Exercise requirements — Look through the material below. Copy each line that contains the string "false".

:: Given records

-- ==== Sys2Proof/Tests/Slice0.lean ====
section
/-! SUPPORT. Tests with expected values from the spec (its vectors are named A1 to M20, its rules R<n>), and a witness for
the hypotheses of each obligation. -/

namespace Sys2Proof.Tests

open Sys2Proof Sys2Proof.Machine

set_option Elab.async false

/-! ## Well-formedness -/

theorem test_illformed_illegal : ∀ x : Bool, Instr.illegal02.wellFormed x = false ∧ Instr.illegalAB.wellFormed x = false := by
  decide

theorem test_illformed_extra : ∀ v : Byte, (Instr.sbcImmEB v).wellFormed false = false ∧
    (Instr.sbcImmEB v).wellFormed true = true := fun _ => ⟨rfl, rfl⟩

theorem test_wellformed : ∀ x : Bool, Instr.brk.wellFormed x = true ∧ (Instr.aneImm 0).wellFormed x = true := by decide

/-! ## Decoding: the 256 words of spec/opcode_table.json, operand bytes 0x34 0x12 (R141) -/

/-- Opcodes `0x00` to `0x0F` with the instruction each stands for. -/
def words0 : List (List Byte × Instr) := [
  ([0x00, 0xEA], .brk), ([0x01, 0x34], .oraIzx 0x34), ([0x02], .illegal02), ([0x03, 0x34], .sloIzx 0x34),
  ([0x04, 0x34], .nopZp04 0x34), ([0x05, 0x34], .oraZp 0x34), ([0x06, 0x34], .aslZp 0x34),
  ([0x07, 0x34], .sloZp 0x34), ([0x08], .php), ([0x09, 0x34], .oraImm 0x34), ([0x0A], .aslAcc),
  ([0x0B, 0x34], .ancImm0B 0x34), ([0x0C, 0x34, 0x12], .nopAbs0C 0x1234), ([0x0D, 0x34, 0x12], .oraAbs 0x1234),
  ([0x0E, 0x34, 0x12], .aslAbs 0x1234), ([0x0F, 0x34, 0x12], .sloAbs 0x1234)]

/-- Opcodes `0x10` to `0x1F` with the instruction each stands for. -/
def words1 : List (List Byte × Instr) := [
  ([0x10, 0x34], .bpl 0x34), ([0x11, 0x34], .oraIzy 0x34), ([0x12], .illegal12), ([0x13, 0x34], .sloIzy 0x34),
  ([0x14, 0x34], .nopZpx14 0x34), ([0x15, 0x34], .oraZpx 0x34), ([0x16, 0x34], .aslZpx 0x34),
  ([0x17, 0x34], .sloZpx 0x34), ([0x18], .clc), ([0x19, 0x34, 0x12], .oraAby 0x1234), ([0x1A], .nop1A),
  ([0x1B, 0x34, 0x12], .sloAby 0x1234), ([0x1C, 0x34, 0x12], .nopAbx1C 0x1234), ([0x1D, 0x34, 0x12], .oraAbx 0x1234),
  ([0x1E, 0x34, 0x12], .aslAbx 0x1234), ([0x1F, 0x34, 0x12], .sloAbx 0x1234)]

/-- Opcodes `0x20` to `0x2F` with the instruction each stands for. -/
def words2 : List (List Byte × Instr) := [
  ([0x20, 0x34, 0x12], .jsrAbs 0x1234), ([0x21, 0x34], .andIzx 0x34), ([0x22], .illegal22),
  ([0x23, 0x34], .rlaIzx 0x34), ([0x24, 0x34], .bitZp 0x34), ([0x25, 0x34], .andZp 0x34),
  ([0x26, 0x34], .rolZp 0x34), ([0x27, 0x34], .rlaZp 0x34), ([0x28], .plp), ([0x29, 0x34], .andImm 0x34),
  ([0x2A], .rolAcc), ([0x2B, 0x34], .ancImm2B 0x34), ([0x2C, 0x34, 0x12], .bitAbs 0x1234),
  ([0x2D, 0x34, 0x12], .andAbs 0x1234), ([0x2E, 0x34, 0x12], .rolAbs 0x1234), ([0x2F, 0x34, 0x12], .rlaAbs 0x1234)]

/-- Opcodes `0x30` to `0x3F` with the instruction each stands for. -/
def words3 : List (List Byte × Instr) := [
  ([0x30, 0x34], .bmi 0x34), ([0x31, 0x34], .andIzy 0x34), ([0x32], .illegal32), ([0x33, 0x34], .rlaIzy 0x34),
  ([0x34, 0x34], .nopZpx34 0x34), ([0x35, 0x34], .andZpx 0x34), ([0x36, 0x34], .rolZpx 0x34),
  ([0x37, 0x34], .rlaZpx 0x34), ([0x38], .sec), ([0x39, 0x34, 0x12], .andAby 0x1234), ([0x3A], .nop3A),
  ([0x3B, 0x34, 0x12], .rlaAby 0x1234), ([0x3C, 0x34, 0x12], .nopAbx3C 0x1234), ([0x3D, 0x34, 0x12], .andAbx 0x1234),
  ([0x3E, 0x34, 0x12], .rolAbx 0x1234), ([0x3F, 0x34, 0x12], .rlaAbx 0x1234)]

/-- Opcodes `0x40` to `0x4F` with the instruction each stands for. -/
def words4 : List (List Byte × Instr) := [
  ([0x40], .rti), ([0x41, 0x34], .eorIzx 0x34), ([0x42], .illegal42), ([0x43, 0x34], .sreIzx 0x34),
  ([0x44, 0x34], .nopZp44 0x34), ([0x45, 0x34], .eorZp 0x34), ([0x46, 0x34], .lsrZp 0x34),
  ([0x47, 0x34], .sreZp 0x34), ([0x48], .pha), ([0x49, 0x34], .eorImm 0x34), ([0x4A], .lsrAcc),
  ([0x4B, 0x34], .alrImm 0x34), ([0x4C, 0x34, 0x12], .jmpAbs 0x1234), ([0x4D, 0x34, 0x12], .eorAbs 0x1234),
  ([0x4E, 0x34, 0x12], .lsrAbs 0x1234), ([0x4F, 0x34, 0x12], .sreAbs 0x1234)]

/-- Opcodes `0x50` to `0x5F` with the instruction each stands for. -/
def words5 : List (List Byte × Instr) := [
  ([0x50, 0x34], .bvc 0x34), ([0x51, 0x34], .eorIzy 0x34), ([0x52], .illegal52), ([0x53, 0x34], .sreIzy 0x34),
  ([0x54, 0x34], .nopZpx54 0x34), ([0x55, 0x34], .eorZpx 0x34), ([0x56, 0x34], .lsrZpx 0x34),
  ([0x57, 0x34], .sreZpx 0x34), ([0x58], .cli), ([0x59, 0x34, 0x12], .eorAby 0x1234), ([0x5A], .nop5A),
  ([0x5B, 0x34, 0x12], .sreAby 0x1234), ([0x5C, 0x34, 0x12], .nopAbx5C 0x1234), ([0x5D, 0x34, 0x12], .eorAbx 0x1234),
  ([0x5E, 0x34, 0x12], .lsrAbx 0x1234), ([0x5F, 0x34, 0x12], .sreAbx 0x1234)]

/-- Opcodes `0x60` to `0x6F` with the instruction each stands for. -/
def words6 : List (List Byte × Instr) := [
  ([0x60], .rts), ([0x61, 0x34], .adcIzx 0x34), ([0x62], .illegal62), ([0x63, 0x34], .rraIzx 0x34),
  ([0x64, 0x34], .nopZp64 0x34), ([0x65, 0x34], .adcZp 0x34), ([0x66, 0x34], .rorZp 0x34),
  ([0x67, 0x34], .rraZp 0x34), ([0x68], .pla), ([0x69, 0x34], .adcImm 0x34), ([0x6A], .rorAcc),
  ([0x6B, 0x34], .arrImm 0x34), ([0x6C, 0x34, 0x12], .jmpInd 0x1234), ([0x6D, 0x34, 0x12], .adcAbs 0x1234),
  ([0x6E, 0x34, 0x12], .rorAbs 0x1234), ([0x6F, 0x34, 0x12], .rraAbs 0x1234)]

/-- Opcodes `0x70` to `0x7F` with the instruction each stands for. -/
def words7 : List (List Byte × Instr) := [
  ([0x70, 0x34], .bvs 0x34), ([0x71, 0x34], .adcIzy 0x34), ([0x72], .illegal72), ([0x73, 0x34], .rraIzy 0x34),
  ([0x74, 0x34], .nopZpx74 0x34), ([0x75, 0x34], .adcZpx 0x34), ([0x76, 0x34], .rorZpx 0x34),
  ([0x77, 0x34], .rraZpx 0x34), ([0x78], .sei), ([0x79, 0x34, 0x12], .adcAby 0x1234), ([0x7A], .nop7A),
  ([0x7B, 0x34, 0x12], .rraAby 0x1234), ([0x7C, 0x34, 0x12], .nopAbx7C 0x1234), ([0x7D, 0x34, 0x12], .adcAbx 0x1234),
  ([0x7E, 0x34, 0x12], .rorAbx 0x1234), ([0x7F, 0x34, 0x12], .rraAbx 0x1234)]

::::

Answer to the problem —
set_option Elab.async false
theorem test_illformed_illegal : ∀ x : Bool, Instr.illegal02.wellFormed x = false ∧ Instr.illegalAB.wellFormed x = false := by
theorem test_illformed_extra : ∀ v : Byte, (Instr.sbcImmEB v).wellFormed false = false ∧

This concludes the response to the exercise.